R League
- Organising body: K League Federation
- Founded: 1990
- Country: South Korea
- Number of clubs: 16
- Current champions: Group A: FC Seoul Group B: Pohang Steelers (2019)
- Most championships: FC Seoul (10 titles)

= R League =

The R League (R리그), also known as the Korean Professional Football Reserve League, is the league for reserve teams of professional football clubs in South Korea.

== History ==
The Korean Reserve League was started in 1990 with reserve teams of five K League clubs.
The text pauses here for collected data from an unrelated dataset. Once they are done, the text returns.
-- ==== Sys2Proof/Machine/Tile.lean ====
section
/-! DEFINITION. The tile beside its sequencer: enable (R97, R98), register writes under R90, veneer mode changes (R71 to R73), the mitre copy (R76 to R81), the scrub (R83 to R85), the aperture (R89). -/

namespace Sys2Proof.Machine

/-! The fields of a mitre copy (R116 MITRE). -/

def Mitre.src (x : Mitre) : Nat := bf x.w0 0 8
def Mitre.dst (x : Mitre) : Nat := bf x.w0 8 8
def Mitre.elem (x : Mitre) : Nat := bf x.w0 16 3
def Mitre.sbr (x : Mitre) : Nat := bf x.w1 0 16
def Mitre.sbc (x : Mitre) : Nat := bf x.w1 16 16
def Mitre.nbr (x : Mitre) : Nat := bf x.w2 0 16
def Mitre.nbc (x : Mitre) : Nat := bf x.w2 16 16
def Mitre.dbr (x : Mitre) : Nat := bf x.w3 0 16
def Mitre.dbc (x : Mitre) : Nat := bf x.w3 16 16

namespace Mod

/-! ## Enable (R97 to R99) -/

def textLen (m : Mod) (t : Nat) : Nat := m.fld (SEQ_PROG t) 32 21
def threadMask (m : Mod) (t : Nat) : Nat := m.fld (SEQ_PROG t) 12 4
def progDowel (m : Mod) (t : Nat) : Nat := m.fld (SEQ_PROG t) 0 8
/-- ENTRYn (R132). -/
def entryPc (m : Mod) (t n : Nat) : Nat :=
  m.fld (if n < 2 then SEQ_ENTRY01 t else SEQ_ENTRY23 t) (32 * (n % 2)) 20
def restartPc (m : Mod) (t : Nat) : Nat := m.fld (SEQ_RESTART t) 0 20
def doneValid (m : Mod) (t : Nat) : Bool := m.flag (SEQ_RESTART t) 45
def doneBuoy (m : Mod) (t : Nat) : Nat := m.fld (SEQ_RESTART t) 32 13
def inMask (m : Mod) (t n : Nat) : Bool := m.flag (SEQ_PROG t) (12 + n)

/-- The conditions of R97, in its order. -/
def enableCheck (m : Mod) (t : Nat) : W16 :=
  let d := m.progDowel t
  let len := m.textLen t
  if ¬ m.dowelValid t d ∨ m.dowelMode t d ≠ 2 then 0x0301
  else if m.threadMask t = 0 then 0x0302
  else if (upto 4).any (fun n => m.inMask t n && decide (len ≤ m.entryPc t n)) || decide (len ≤ m.restartPc t) then 0x0303
  else if len = 0 ∨ 128 * m.dowelRows t d < len then 0x0304
  else if m.doneValid t && decide (m.slotOfBuoy (m.doneBuoy t) ≠ m.slotOfTile t) then 0x0305
  else 0

/-- A thread as the enable, a restart or TSTART starts it: g and a kept, stack empty, loops inactive, tag 0 (R98, R116). -/
def freshThread (x : Thread) (pc : Nat) : Thread :=
  { pc := BitVec.ofNat 20 pc, g := x.g, a := x.a, st := .ready }

/-- What every enable does (R98): SEQ_TRAP clear, instruction cache invalid, the sequencer not gated; the set and latch VALID bits clear (R138). -/
def openTile (m : Mod) (t : Nat) : Mod :=
  let m := ((m.wr (SEQ_TRAP t) 0).setFlag (TILE_CTL t) 0 true).ungate t
  (m.clearValid t).modTile t (fun x => { x with icache := [] })

/-- A successful enable (R98): the threads of the mask READY at their entries. -/
def startTile (m : Mod) (t : Nat) : Mod :=
  let m := m.openTile t
  let m := m.modTile t (fun x => { x with doneSent := false })
  forEach m (upto 4) (fun m n => m.modThread t n (fun x =>
    if m.inMask t n then freshThread x (m.entryPc t n) else { freshThread x x.pc.toNat with st := .off }))

/-- Sets TILE_CTL.ENABLE (R97): the reason code, or the running tile; in a locked slot only for an accepted program (R482). -/
def enableTile (m : Mod) (t : Nat) : W16 × Mod :=
  if m.tileEnabled t then (0, m)
  else if m.lockedOwner (m.slotOfTile t) && !(m.tile t).accepted then (0x0F0E, m)
  else
    let c := m.enableCheck t
    if c = 0 then (0, m.startTile t) else (c, m)

/-- The enable of a resumed job (R97, R511): its threads stand as the restored context left them (R131). -/
def resumeTile (m : Mod) (t : Nat) : Mod :=
  if m.tileEnabled t || (m.lockedOwner (m.slotOfTile t) && !(m.tile t).accepted) || decide (m.enableCheck t ≠ 0) then m else m.openTile t

/-- Clears TILE_CTL.ENABLE (R99); a pass that held the quarters lets the exchange port in again. -/
def stopTile (m : Mod) (t : Nat) : Mod := (m.disableTile t).settlePort t

/-! ## Register writes of the tile's units: `new` is the whole word that the write would leave (R90, R520) -/

/-- A write of TILE_CTL. -/
def writeTileCtl (m : Mod) (t : Nat) (new : W64) : W16 × Mod :=
  if bit new 0 then m.enableTile t else (0, m.stopTile t)

/-- A write of word 0 of a dowel entry (R52, R54, R55).  A write that sets VALID writes the other fields first (R520). -/
def writeDowel0 (m : Mod) (t d : Nat) (new : W64) : W16 × Mod :=
  let a := DOWEL0 t d
  let keep := setBit new 63 false
  if m.dowelValid t d then
    if bit new 63 then (if new = m.rd a then (0, m) else (0x0201, m))
    else if m.dowelInUse t d then (0x020B, m)
    else (0, m.setFlag a 63 false)
  else
    let m := m.wr a keep
    if bit new 63 then
      let c := m.dowelCheck t d
      if c = 0 then (0, m.setFlag a 63 true) else (c, m)
    else (0, m)

/-- A write of a register whose fields are all RWL under an enable. -/
def writeLocked (m : Mod) (a : Nat) (enabled : Bool) (code : W16) (new : W64) : W16 × Mod :=
  if new = m.rd a then (0, m) else if enabled then (code, m) else (0, m.wr a new)

/-- A write of word 1 of a dowel entry. -/
def writeDowel1 (m : Mod) (t d : Nat) (new : W64) : W16 × Mod := m.writeLocked (DOWEL1 t d) (m.dowelValid t d) 0x0201 new

/-- A write of JIG_CTL (R69, R70, R90, R520). -/
def writeJigCtl (m : Mod) (t j : Nat) (new : W64) : W16 × Mod :=
  let a := JIG_CTL t j
  if m.jigOn t j then
    if bit new 0 then (if new = m.rd a then (0, m) else (0x0201, m))
    else (0, m.disableJig t j)
  else
    let m := m.wr a (setBit new 0 false)
    if bit new 0 then m.enableJig t j else (0, m)

/-- A write of another register of a jig's block. -/
def writeJigReg (m : Mod) (t j a : Nat) (new : W64) : W16 × Mod := m.writeLocked a (m.jigOn t j) 0x0201 new

/-! ## Veneer mode (R71 to R73) -/

/-- The number of 1 bits among the low four. -/
def ones4 (v : Nat) : Nat := v % 2 + v / 2 % 2 + v / 4 % 2 + v / 8 % 2

/-- A write of VENEER_CTL stages the new value, or is refused (R72). -/
def writeVeneerCtl (m : Mod) (t : Nat) (new : W64) : W16 × Mod :=
  let v := bf new 0 4
  let now := m.fld (VENEER_STATUS t) 0 4
  let diff := v ^^^ now
  if 2 < ones4 v ∨ 1 < ones4 diff ∨
      (upto 256).any (fun d => m.dowelValid t d && decide (diff / 2 ^ m.dowelQuarter t d % 2 = 1)) = true then (0x020C, m)
  else (0, (m.stage (VENEER_CTL t) (BitVec.ofNat 64 v)).setF (VENEER_STATUS t) 4 4 v)

/-- At the mark at which a tile's staged fields take effect: the write-back and invalidation begin where a quarter is or becomes veneer (R73). -/
def markVeneer (m : Mod) (t : Nat) : Mod :=
  let m := m.setF (VENEER_CTL t) 0 4 (m.fld (VENEER_STATUS t) 4 4)
  let m := m.unstage (VENEER_CTL t)
  if m.fld (VENEER_STATUS t) 0 4 = 0 ∧ m.fld (VENEER_STATUS t) 4 4 = 0 then m else m.setFlag (VENEER_STATUS t) 8 true

def flushing (m : Mod) (t : Nat) : Bool := m.flag (VENEER_STATUS t) 8

/-- A quarter that leaves veneer mode has undefined contents: a free value in every byte (R73). -/
def loseQuarter (m : Mod) (t q : Nat) : Mod :=
  let base := q * 2 ^ 23
  { m.st (scratchAt t base) ((upto (2 ^ 23)).map (fun i => Config.leftByte t (base + i) m.free)) with free := m.free + 1 }

/-- The end of the write-back: every line invalid, then the mode switches (R73). -/
def endFlush (m : Mod) (t : Nat) : Mod :=
  let m := m.venFlush t
  let old := m.fld (VENEER_STATUS t) 0 4
  let new := m.fld (VENEER_CTL t) 0 4
  let m := forEach m ((upto 4).filter (fun q => decide (old / 2 ^ q % 2 = 1) && decide (new / 2 ^ q % 2 = 0))) (fun m q => m.loseQuarter t q)
  (m.setF (VENEER_STATUS t) 0 4 new).setFlag (VENEER_STATUS t) 8 false

/-! ## Mitre copy (R76 to R81) -/


/-- The first line of the quarter of block (r, c) of a 2-D dowel. -/
def blockLine (m : Mod) (t d r c : Nat) : Nat := m.dowelBase t d + (r * m.dowelBw t d + c) * 32

/-- The blocks (quarter, first line) of a region. -/
def regionBlocks (m : Mod) (t d r0 c0 nr nc : Nat) : List (Nat × Nat) :=
  (upto nr).flatMap (fun i => (upto nc).map (fun j => (m.dowelQuarter t d, m.blockLine t d (r0 + i) (c0 + j))))

/-- A region lies inside a 2-D dowel. -/
def regionIn (m : Mod) (t d r0 c0 nr nc : Nat) : Bool :=
  decide (c0 + nc ≤ m.dowelBw t d) && decide ((r0 + nr) * m.dowelBw t d * 32 ≤ m.dowelRows t d)

/-- Two blocks share a word. -/
def blocksMeet (a b : Nat × Nat) : Bool := decide (a.1 = b.1) && decide (a.2 < b.2 + 32) && decide (b.2 < a.2 + 32)

/-- The copy is an exact in-place square transpose: the same quarter, first line and block width, and NBR = NBC (R80). -/
def mitreInPlace (m : Mod) (t : Nat) (x : Mitre) : Bool :=
  decide (m.dowelQuarter t x.src = m.dowelQuarter t x.dst) && decide (x.nbr = x.nbc) &&
  decide (m.blockLine t x.src x.sbr x.sbc = m.blockLine t x.dst x.dbr x.dbc) && decide (m.dowelBw t x.src = m.dowelBw t x.dst)
/-- What an in-place transpose leaves in the block buffer, by row and column: the block that it buffers last, the last diagonal block, when blocks are taken by increasing i, then j (R76, R81; DEDUCED, log entry 95). -/
def lastBlock (m : Mod) (t : Nat) (x : Mitre) : List W256 :=
  if x.nbr = 0 then (m.tile t).block
  else
    let w := 32 * m.dowelBw t x.src
    (upto 1024).map (fun i => m.ldDowel t x.src (((x.sbr + x.nbr - 1) * 32 + i / 32) * w + (x.sbc + x.nbc - 1) * 32 + i % 32))

/-- The checks of a mitre copy (R56, R77, R80).  The spec names no code for a dowel that is not VALID or a destination that is not DATA_RW, and no order of the four: 0x0208, 0x020E (a dowel that is not VALID with it), 0x0204 for the destination's mode, then 0x020D (DESIGN CHOICE, log entry 94). -/
def mitreCheck (m : Mod) (t : Nat) (x : Mitre) : W16 :=
  let s := x.src
  let d := x.dst
  if 4 < x.elem then 0x0208
  else if ¬ m.dowelValid t s ∨ ¬ m.dowelValid t d ∨ ¬ m.dowel2D t s ∨ ¬ m.dowel2D t d ∨
      ¬ m.regionIn t s x.sbr x.sbc x.nbr x.nbc ∨ ¬ m.regionIn t d x.dbr x.dbc x.nbc x.nbr then 0x020E
  else if m.dowelMode t d ≠ 0 then 0x0204
  else
    let a := m.regionBlocks t s x.sbr x.sbc x.nbr x.nbc
    let b := m.regionBlocks t d x.dbr x.dbc x.nbc x.nbr
    if !m.mitreInPlace t x && a.any (fun p => b.any (fun q => blocksMeet p q)) then 0x020D else 0

/-- The element rule on the 32 words of a column (R77). -/
def mitreElems (elem : Nat) (s : List W256) : List W256 :=
  let w := fun k => (s.getD k 0).toNat
  let el := fun (bits k e : Nat) => w e / 2 ^ (bits * k) % 2 ^ bits
  let word := fun (bits : Nat) (l : List Nat) => BitVec.ofNat 256 (packSlots bits l)
  match elem with
  | 0 => s
  | 1 => (upto 32).map (fun k => word 8 ((upto 32).map (fun e => el 8 k e)))
  | 2 => (upto 32).map (fun r => word 16 ((upto 16).map (fun e => el 16 (r % 16) (r / 16 * 16 + e))))
  | 3 => (upto 32).map (fun r => word 32 ((upto 8).map (fun e => el 32 (r % 8) (r / 8 * 8 + e))))
  | _ => (upto 32).map (fun k => word 4 ((upto 64).map (fun e => if e < 32 then el 4 (2 * k) e else el 4 (2 * k + 1) (e - 32))))

/-- The copy, as on a separate copy of the source (R76, R81). -/
def mitreCopy (m : Mod) (t : Nat) (x : Mitre) : Mod :=
  let ws := 32 * m.dowelBw t x.src
  let wd := 32 * m.dowelBw t x.dst
  let jobs := (upto x.nbr).flatMap (fun i => (upto x.nbc).flatMap (fun j => (upto 32).map (fun c =>
    (((x.dbr + j) * 32 + c) * wd + (x.dbc + i) * 32,
     mitreElems x.elem ((upto 32).map (fun r => m.ldDowel t x.src (((x.sbr + i) * 32 + r) * ws + (x.sbc + j) * 32 + c)))))))
  let buffer := if m.mitreInPlace t x then m.lastBlock t x else (m.tile t).block
  (jobs.foldl (fun m (p : Nat × List W256) =>
    (forEach m (upto 32) (fun m k => m.stDowel t x.dst (p.1 + k) (p.2.getD k 0)))) m).modTile t (fun y => { y with block := buffer })

/-- Starts a mitre copy; copies run one after another on the DMA engine. -/
def startMitre (m : Mod) (t : Nat) (x : Mitre) : Mod :=
  let idle := (m.tile t).mitre.isEmpty
  let m := m.modTile t (fun y => { y with mitre := y.mitre ++ [x] })
  if idle then m.wr (MITRE_STATUS t) 1 else m

/-- The end of the copy in progress: DONE with its BLOCKS, or RUN from 0 for the next copy (R89). -/
def endMitre (m : Mod) (t : Nat) : Mod := match (m.tile t).mitre with
  | [] => m
  | x :: r =>
    let m := (m.mitreCopy t x).modTile t (fun y => { y with mitre := r })
    let m := match x.ring with
      | some (k, i) => m.setRing k { m.ringOf k with prog := (m.ringOf k).prog.map (fun (e : RingEntry) => if e.index = i then { e with done := true, bytes := x.nbr * x.nbc * 32768 } else e) }
      | none => m
    if r.isEmpty then m.wr (MITRE_STATUS t) (BitVec.ofNat 64 (x.nbr * x.nbc * 2 ^ 32 + 2)) else m.wr (MITRE_STATUS t) 1

/-! ## Scrub (R84, R85) -/

/-- The end of a tile's scrub: zeros, and 0x0224 when a verify pass found a difference; the BROKEN buoys of a die whose tiles are all scrubbed go FREE (R274). -/
def endScrub (m : Mod) (t : Nat) (verified : Bool) : Mod :=
  let m := m.scrubTile t
  let m := m.setFlag (TILE_STATUS t) 4 (!verified)
  let m := if verified then m else m.raiseTile t 0x0224 0
  let d := dieOfTile t
  if (upto 160).any (fun i => m.scrubbing (160 * d + i)) then m else m.freeBroken d

/-! ## Aperture (R89) -/

/-- The tile byte address of an aperture offset, or the refusal.  An offset that both lies beyond line 8,191 and names a veneer quarter is refused with 0x0210: R89 gives no order (DESIGN CHOICE, log entry 94). -/
def apertureAddr (m : Mod) (t off : Nat) : Except W16 Nat :=
  let line := m.fld (SP_WIN_BASE t) 0 13 + off / 1024
  let q := m.fld (SP_WIN_BASE t) 13 2
  if 8191 < line then .error 0x0210
  else if m.veneerMode t q then .error 0x020A
  else .ok (q * 2 ^ 23 + line * 1024 + off % 1024)

end Mod

/-! ## Meanings -/

/-- VENEER_LINE_FILL: a prefetched line arrives (R74, R123); `ok` is false when the fill failed (0x0927).  It waits while the veneer is written back and invalidated (R73). -/
def execVeneerLineFill (t : Nat) (q : Nat) (h : Nat) (ok : Bool) (s : State) : Host.Outcome State Fault Refusal :=
  onTileClock s t (fun m =>
    if (m.tile t).prefetch.contains (q, h) && !m.flushing t then
      let m := m.modTile t (fun x => { x with prefetch := x.prefetch.erase (q, h) })
      if !ok then m.raiseTile t 0x0927 (h * 1024)
      else if !m.veneerMode t q || (m.venFind t q h).isSome then m
      else
        let r := m.venInstall t q h false
        r.2.venTouch t r.1 false
    else m)

/-- MITRE_DONE (R76). -/
def execMitreDone (t : Nat) (s : State) : Host.Outcome State Fault Refusal := onTileClock s t (fun m => m.endMitre t)

end Sys2Proof.Machine
end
It was not held for nine years after the inaugural season, but was relaunched in a new format in 2000. The participating teams were split into two or three group leagues, and the highest ranking teams of each league qualified for playoffs to determine the overall champions. It was renamed "R League" in 2009. The Korea Police FC participated in the R League until 2012, although it was not a reserve team of a K League club.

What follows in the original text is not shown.